Он медленно покачал головой.
— Я о ней часто думал, очень часто.
— Не верю, — сказала я.
Яркое солнце беспощадно высветило морщины под глазами, глубокие складки на лбу.
Невольно я бросила взгляд на его руку, державшую шест. Она была в крупных жилах, сухая, хрупкая на вид.
— Юра, — окликнула издали Лялечка. — Ты скоро?
— Скоро, — не оборачиваясь, ответил он.
На миг отвел глаза в сторону, потом снова глянул на меня.
— Пойми, мне нечем жить. Совершенно нечем.
— Не надо, — ответила я. — Очень тебя прошу.
— Не бойся, — сказал он. — Не заплачу, хотя, кажется, еще немного…
Он оборвал себя, а мне стало жаль его. До тою жаль, что я уже готова была сказать:
— Будь по-твоему, приходи…
Я не успела произнести ни слова, в эту самую минуту подбежала Вика. Брови сдвинуты, губы сердито сжаты.
— Сколько мы с папой будем ждать тебя?
— Хорошо, — заторопился Юра. — Я сейчас…
— Извините, — вежливо произнесла Вика. — Но нам очень некогда…

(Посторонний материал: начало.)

-- ==== Sys2Proof/Laws/PerInstr.lean ====
section
/-! SUPPORT. Laws of the commands as syntax, one lemma for each constructor: which commands carry a note, and that
a note moves no line and starts no part. -/

namespace Sys2Proof.Laws.Shape

open Sys2Proof Sys2Proof.Machine

/-- No word spells a command, a command that carries a note moves no line of the part and is no start, and a query or a
store operation of the console is a note. -/
def Statement (c : Instr) : Prop :=
  (∀ nbits w, decodeTableWord nbits w ≠ some c) ∧
  ((noteOf c).isSome = true → movesPins c = false ∧ ofStart c = false) ∧
  ((topicOf c).isSome = true ∨ (storeOpOf c).isSome = true → (noteOf c).isSome = true)

theorem powerOnReset : ∀ a0 a1, Statement (.powerOnReset a0 a1) :=
  fun _ _ => ⟨nofun, nofun, fun h => h.elim nofun nofun⟩

theorem pinReset : Statement .pinReset :=
  ⟨nofun, nofun, fun h => h.elim nofun nofun⟩

theorem enterListen : Statement .enterListen :=
  ⟨nofun, nofun, fun h => h.elim nofun nofun⟩

theorem enterRunning : Statement .enterRunning :=
  ⟨nofun, nofun, fun h => h.elim nofun nofun⟩

theorem alertLineChange : ∀ a0, Statement (.alertLineChange a0) :=
  fun _ => ⟨nofun, nofun, fun h => h.elim nofun nofun⟩

theorem noteStart : Statement .noteStart :=
  ⟨nofun, nofun, fun h => h.elim nofun nofun⟩

theorem noteWithdraw : Statement .noteWithdraw :=
  ⟨nofun, nofun, fun h => h.elim nofun nofun⟩

theorem noteSent : Statement .noteSent :=
  ⟨nofun, nofun, fun h => h.elim nofun nofun⟩

theorem noteGarbled : ∀ a0 a1, Statement (.noteGarbled a0 a1) :=
  fun _ _ => ⟨nofun, fun _ => ⟨rfl, rfl⟩, fun h => h.elim nofun nofun⟩

theorem noteNotConsumed : ∀ a0 a1 a2, Statement (.noteNotConsumed a0 a1 a2) :=
  fun _ _ _ => ⟨nofun, fun _ => ⟨rfl, rfl⟩, fun h => h.elim nofun nofun⟩

theorem beaconTimer : Statement .beaconTimer :=
  ⟨nofun, nofun, fun h => h.elim nofun nofun⟩

theorem peerSilent : ∀ a0, Statement (.peerSilent a0) :=
  fun _ => ⟨nofun, nofun, fun h => h.elim nofun nofun⟩

theorem beacon : ∀ a0 a1 a2, Statement (.beacon a0 a1 a2) :=
  fun _ _ _ => ⟨nofun, nofun, fun h => h.elim nofun nofun⟩

theorem fall : ∀ a0 a1 a2 a3, Statement (.fall a0 a1 a2 a3) :=
  fun _ _ _ _ => ⟨nofun, fun _ => ⟨rfl, rfl⟩, fun _ => rfl⟩

theorem impact : ∀ a0 a1 a2 a3 a4 a5, Statement (.impact a0 a1 a2 a3 a4 a5) :=
  fun _ _ _ _ _ _ => ⟨nofun, fun _ => ⟨rfl, rfl⟩, fun _ => rfl⟩

theorem lost : ∀ a0 a1, Statement (.lost a0 a1) :=
  fun _ _ => ⟨nofun, fun _ => ⟨rfl, rfl⟩, fun _ => rfl⟩

theorem fault : ∀ a0 a1 a2, Statement (.fault a0 a1 a2) :=
  fun _ _ _ => ⟨nofun, fun _ => ⟨rfl, rfl⟩, fun _ => rfl⟩

theorem calm : ∀ a0 a1 a2 a3 a4 a5, Statement (.calm a0 a1 a2 a3 a4 a5) :=
  fun _ _ _ _ _ _ => ⟨nofun, fun _ => ⟨rfl, rfl⟩, fun h => h.elim nofun nofun⟩

theorem roster : ∀ a0 a1 a2, Statement (.roster a0 a1 a2) :=
  fun _ _ _ => ⟨nofun, fun _ => ⟨rfl, rfl⟩, fun h => h.elim nofun nofun⟩

theorem letGo : ∀ a0 a1 a2, Statement (.letGo a0 a1 a2) :=
  fun _ _ _ => ⟨nofun, fun _ => ⟨rfl, rfl⟩, fun _ => rfl⟩

theorem releaseNo : ∀ a0 a1 a2, Statement (.releaseNo a0 a1 a2) :=
  fun _ _ _ => ⟨nofun, fun _ => ⟨rfl, rfl⟩, fun _ => rfl⟩

theorem releaseWait : ∀ a0 a1 a2, Statement (.releaseWait a0 a1 a2) :=
  fun _ _ _ => ⟨nofun, fun _ => ⟨rfl, rfl⟩, fun _ => rfl⟩

theorem taken : ∀ a0 a1 a2, Statement (.taken a0 a1 a2) :=
  fun _ _ _ => ⟨nofun, fun _ => ⟨rfl, rfl⟩, fun _ => rfl⟩

theorem drained : ∀ a0 a1 a2, Statement (.drained a0 a1 a2) :=
  fun _ _ _ => ⟨nofun, fun _ => ⟨rfl, rfl⟩, fun _ => rfl⟩

theorem gone : ∀ a0 a1, Statement (.gone a0 a1) :=
  fun _ _ => ⟨nofun, fun _ => ⟨rfl, rfl⟩, fun _ => rfl⟩

theorem releaseAsk : ∀ a0 a1 a2, Statement (.releaseAsk a0 a1 a2) :=
  fun _ _ _ => ⟨nofun, fun _ => ⟨rfl, rfl⟩, fun _ => rfl⟩

theorem settled : ∀ a0 a1 a2, Statement (.settled a0 a1 a2) :=
  fun _ _ _ => ⟨nofun, fun _ => ⟨rfl, rfl⟩, fun _ => rfl⟩

theorem askStatus : ∀ a0 a1 a2 a3, Statement (.askStatus a0 a1 a2 a3) :=
  fun _ _ _ _ => ⟨nofun, fun _ => ⟨rfl, rfl⟩, fun _ => rfl⟩

theorem askRoster : ∀ a0 a1 a2 a3, Statement (.askRoster a0 a1 a2 a3) :=
  fun _ _ _ _ => ⟨nofun, fun _ => ⟨rfl, rfl⟩, fun _ => rfl⟩

theorem askPeers : ∀ a0 a1 a2 a3, Statement (.askPeers a0 a1 a2 a3) :=
  fun _ _ _ _ => ⟨nofun, fun _ => ⟨rfl, rfl⟩, fun _ => rfl⟩

theorem askZones : ∀ a0 a1 a2 a3, Statement (.askZones a0 a1 a2 a3) :=
  fun _ _ _ _ => ⟨nofun, fun _ => ⟨rfl, rfl⟩, fun _ => rfl⟩

theorem askEpisode : ∀ a0 a1 a2 a3, Statement (.askEpisode a0 a1 a2 a3) :=
  fun _ _ _ _ => ⟨nofun, fun _ => ⟨rfl, rfl⟩, fun _ => rfl⟩

theorem askConditions : ∀ a0 a1 a2 a3, Statement (.askConditions a0 a1 a2 a3) :=
  fun _ _ _ _ => ⟨nofun, fun _ => ⟨rfl, rfl⟩, fun _ => rfl⟩

theorem askGuard : ∀ a0 a1 a2 a3, Statement (.askGuard a0 a1 a2 a3) :=
  fun _ _ _ _ => ⟨nofun, fun _ => ⟨rfl, rfl⟩, fun _ => rfl⟩

theorem askIdentity : ∀ a0 a1 a2 a3, Statement (.askIdentity a0 a1 a2 a3) :=
  fun _ _ _ _ => ⟨nofun, fun _ => ⟨rfl, rfl⟩, fun _ => rfl⟩

theorem setLevel : ∀ a0 a1 a2 a3 a4, Statement (.setLevel a0 a1 a2 a3 a4) :=
  fun _ _ _ _ _ => ⟨nofun, fun _ => ⟨rfl, rfl⟩, fun _ => rfl⟩

theorem releaseBay : ∀ a0 a1, Statement (.releaseBay a0 a1) :=
  fun _ _ => ⟨nofun, fun _ => ⟨rfl, rfl⟩, fun _ => rfl⟩

theorem testStrings : ∀ a0 a1, Statement (.testStrings a0 a1) :=
  fun _ _ => ⟨nofun, fun _ => ⟨rfl, rfl⟩, fun _ => rfl⟩

theorem resetStation : ∀ a0 a1, Statement (.resetStation a0 a1) :=
  fun _ _ => ⟨nofun, fun _ => ⟨rfl, rfl⟩, fun _ => rfl⟩

theorem attentionResume : ∀ a0 a1 a2, Statement (.attentionResume a0 a1 a2) :=
  fun _ _ _ => ⟨nofun, fun _ => ⟨rfl, rfl⟩, fun _ => rfl⟩

theorem setMask : ∀ a0 a1 a2, Statement (.setMask a0 a1 a2) :=
  fun _ _ _ => ⟨nofun, fun _ => ⟨rfl, rfl⟩, fun _ => rfl⟩

theorem readLog : ∀ a0 a1 a2 a3 a4 a5, Statement (.readLog a0 a1 a2 a3 a4 a5) :=
  fun _ _ _ _ _ _ => ⟨nofun, fun _ => ⟨rfl, rfl⟩, fun _ => rfl⟩

theorem stopStream : ∀ a0 a1 a2, Statement (.stopStream a0 a1 a2) :=
  fun _ _ _ => ⟨nofun, fun _ => ⟨rfl, rfl⟩, fun _ => rfl⟩

theorem collect : ∀ a0 a1 a2, Statement (.collect a0 a1 a2) :=
  fun _ _ _ => ⟨nofun, fun _ => ⟨rfl, rfl⟩, fun _ => rfl⟩

theorem eraseRegion : ∀ a0 a1 a2, Statement (.eraseRegion a0 a1 a2) :=
  fun _ _ _ => ⟨nofun, fun _ => ⟨rfl, rfl⟩, fun _ => rfl⟩

theorem protectV : ∀ a0 a1 a2 a3, Statement (.protectV a0 a1 a2 a3) :=
  fun _ _ _ _ => ⟨nofun, fun _ => ⟨rfl, rfl⟩, fun _ => rfl⟩

theorem protectNv : ∀ a0 a1 a2, Statement (.protectNv a0 a1 a2) :=
  fun _ _ _ => ⟨nofun, fun _ => ⟨rfl, rfl⟩, fun _ => rfl⟩

theorem clearNvAll : ∀ a0 a1, Statement (.clearNvAll a0 a1) :=
  fun _ _ => ⟨nofun, fun _ => ⟨rfl, rfl⟩, fun _ => rfl⟩

theorem lockNv : ∀ a0 a1, Statement (.lockNv a0 a1) :=
  fun _ _ => ⟨nofun, fun _ => ⟨rfl, rfl⟩, fun _ => rfl⟩

theorem writeConfigStart : ∀ a0 a1 a2, Statement (.writeConfigStart a0 a1 a2) :=
  fun _ _ _ => ⟨nofun, fun _ => ⟨rfl, rfl⟩, fun _ => rfl⟩

theorem writeConfigSegment : ∀ a0 a1 a2 a3, Statement (.writeConfigSegment a0 a1 a2 a3) :=
  fun _ _ _ _ => ⟨nofun, fun _ => ⟨rfl, rfl⟩, fun _ => rfl⟩

theorem writeConfigFinish : ∀ a0 a1, Statement (.writeConfigFinish a0 a1) :=
  fun _ _ => ⟨nofun, fun _ => ⟨rfl, rfl⟩, fun _ => rfl⟩

theorem checkStore : ∀ a0 a1, Statement (.checkStore a0 a1) :=
  fun _ _ => ⟨nofun, fun _ => ⟨rfl, rfl⟩, fun _ => rfl⟩

theorem adapterChange : ∀ a0, Statement (.adapterChange a0) :=
  fun _ => ⟨nofun, nofun, fun h => h.elim nofun nofun⟩

theorem publishTimer : ∀ a0, Statement (.publishTimer a0) :=
  fun _ => ⟨nofun, nofun, fun h => h.elim nofun nofun⟩

theorem handoverTimer : Statement .handoverTimer :=
  ⟨nofun, nofun, fun h => h.elim nofun nofun⟩

theorem packSample : ∀ a0 a1 a2, Statement (.packSample a0 a1 a2) :=
  fun _ _ _ => ⟨nofun, nofun, fun h => h.elim nofun nofun⟩

theorem railSample : ∀ a0, Statement (.railSample a0) :=
  fun _ => ⟨nofun, nofun, fun h => h.elim nofun nofun⟩

theorem chargeReport : ∀ a0, Statement (.chargeReport a0) :=
  fun _ => ⟨nofun, nofun, fun h => h.elim nofun nofun⟩

theorem presentRise : ∀ a0, Statement (.presentRise a0) :=
  fun _ => ⟨nofun, nofun, fun h => h.elim nofun nofun⟩

theorem presentFall : Statement .presentFall :=
  ⟨nofun, nofun, fun h => h.elim nofun nofun⟩

theorem leverRise : Statement .leverRise :=
  ⟨nofun, nofun, fun h => h.elim nofun nofun⟩

theorem leverFall : Statement .leverFall :=
  ⟨nofun, nofun, fun h => h.elim nofun nofun⟩

theorem packCheckEnd : Statement .packCheckEnd :=
  ⟨nofun, nofun, fun h => h.elim nofun nofun⟩

theorem rescueClose : Statement .rescueClose :=
  ⟨nofun, nofun, fun h => h.elim nofun nofun⟩

theorem rescueGraceEnd : Statement .rescueGraceEnd :=
  ⟨nofun, nofun, fun h => h.elim nofun nofun⟩

theorem freedTimer : Statement .freedTimer :=
  ⟨nofun, nofun, fun h => h.elim nofun nofun⟩

theorem lostTimer : Statement .lostTimer :=
  ⟨nofun, nofun, fun h => h.elim nofun nofun⟩

theorem coolingTimer : Statement .coolingTimer :=
  ⟨nofun, nofun, fun h => h.elim nofun nofun⟩

theorem answerTimer : Statement .answerTimer :=
  ⟨nofun, nofun, fun h => h.elim nofun nofun⟩

theorem reAskDelayTimer : Statement .reAskDelayTimer :=
  ⟨nofun, nofun, fun h => h.elim nofun nofun⟩

theorem refusedLampTimer : Statement .refusedLampTimer :=
  ⟨nofun, nofun, fun h => h.elim nofun nofun⟩

theorem ambientReading : ∀ a0, Statement (.ambientReading a0) :=
  fun _ => ⟨nofun, nofun, fun h => h.elim nofun nofun⟩

theorem rampTimer : Statement .rampTimer :=
  ⟨nofun, nofun, fun h => h.elim nofun nofun⟩

theorem offTimer : Statement .offTimer :=
  ⟨nofun, nofun, fun h => h.elim nofun nofun⟩

theorem headroomReport : ∀ a0 a1, Statement (.headroomReport a0 a1) :=
  fun _ _ => ⟨nofun, nofun, fun h => h.elim nofun nofun⟩

theorem stringTestEnd : ∀ a0, Statement (.stringTestEnd a0) :=
  fun _ => ⟨nofun, nofun, fun h => h.elim nofun nofun⟩

theorem motionSample : ∀ a0 a1, Statement (.motionSample a0 a1) :=
  fun _ _ => ⟨nofun, nofun, fun h => h.elim nofun nofun⟩

theorem ownFall : Statement .ownFall :=
  ⟨nofun, nofun, fun h => h.elim nofun nofun⟩

theorem impactEnd : Statement .impactEnd :=
  ⟨nofun, nofun, fun h => h.elim nofun nofun⟩

theorem fallWindowTimer : Statement .fallWindowTimer :=
  ⟨nofun, nofun, fun h => h.elim nofun nofun⟩

theorem enterChecking : Statement .enterChecking :=
  ⟨nofun, nofun, fun h => h.elim nofun nofun⟩

theorem checkingTimer : Statement .checkingTimer :=
  ⟨nofun, nofun, fun h => h.elim nofun nofun⟩

theorem closingTimer : Statement .closingTimer :=
  ⟨nofun, nofun, fun h => h.elim nofun nofun⟩

theorem recordProgramDone : Statement .recordProgramDone :=
  ⟨nofun, nofun, fun h => h.elim nofun nofun⟩

theorem regionEraseDone : Statement .regionEraseDone :=
  ⟨nofun, nofun, fun h => h.elim nofun nofun⟩

theorem collectMarkDone : Statement .collectMarkDone :=
  ⟨nofun, nofun, fun h => h.elim nofun nofun⟩

theorem flagProgramDone : Statement .flagProgramDone :=
  ⟨nofun, nofun, fun h => h.elim nofun nofun⟩

theorem flagClearDone : Statement .flagClearDone :=
  ⟨nofun, nofun, fun h => h.elim nofun nofun⟩

theorem configProgramDone : Statement .configProgramDone :=
  ⟨nofun, nofun, fun h => h.elim nofun nofun⟩

theorem storeCheckDone : Statement .storeCheckDone :=
  ⟨nofun, nofun, fun h => h.elim nofun nofun⟩

theorem writeTimer : Statement .writeTimer :=
  ⟨nofun, nofun, fun h => h.elim nofun nofun⟩

theorem holdChange : ∀ a0, Statement (.holdChange a0) :=
  fun _ => ⟨nofun, nofun, fun h => h.elim nofun nofun⟩

theorem streamAdvance : Statement .streamAdvance :=
  ⟨nofun, nofun, fun h => h.elim nofun nofun⟩

theorem streamEndQueue : Statement .streamEndQueue :=
  ⟨nofun, nofun, fun h => h.elim nofun nofun⟩

theorem resetReplyRequeue : Statement .resetReplyRequeue :=
  ⟨nofun, nofun, fun h => h.elim nofun nofun⟩

theorem resetnFall : Statement .resetnFall :=
  ⟨nofun, nofun, fun h => h.elim nofun nofun⟩

theorem alwaysOnSupplyLoss : Statement .alwaysOnSupplyLoss :=
  ⟨nofun, nofun, fun h => h.elim nofun nofun⟩

end Sys2Proof.Laws.Shape
end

По ее изысканному тону я поняла, Юра ей не понравился. Не знаю почему, а не понравился.
— Это я виноват, — сказал Юра, не спуская с Вики глаз, — я задержал твою маму воспоминаниями, мы же такие старые знакомые…
— Ничего, что вы, — все тем же изысканным тоном проговорила Вика, потом взяла меня за руку. — Пойдем, папа ждет…
Пройдя несколько шагов, я обернулась. Юра со своим шестом медленно шел назад.
— Неужели его отец был Героем Советского Союза? — спросила Вика.
Я старалась по возможности всегда говорить Вике одну только правду. И на этот раз мне не хотелось солгать ей. Но как сказать то, что есть на самом деле?
— Не знаю, право.
— Почему же ты не знаешь? — справедливо удивилась Вика. — Ты же сама сказала, что вы старинные знакомые…
— Мне не приходилось видеть его отца.
— А он смешной, — сказала Вика, почему-то обернулась и тоже поглядела назад, должно быть, вслед Юре.
— Чем же смешной?
— Всем. Этакий смешной старикашка, вытрющивается из всех сил…
— По-моему, нисколько он не смешной, — возразила я. — И потом — какой же он старикашка? Если хочешь знать, он моложе папы!
Вика присвистнула.
— Еще чего, с папой сравнила! Да ты погляди на нашего папу!
Руслан неторопливо шел нам навстречу.
— Ты только погляди, — повторила Вика. — Какое сравнение!
Видно было, что она искренне возмущена моими словами.
— О чем спор? — спросил Руслан, подойдя к нам.
— Так, ни о чем, — торопливо ответила я. Вика с удивлением глянула на меня. Однако, к моему облегчению, промолчала. Не знаю почему, а промолчала.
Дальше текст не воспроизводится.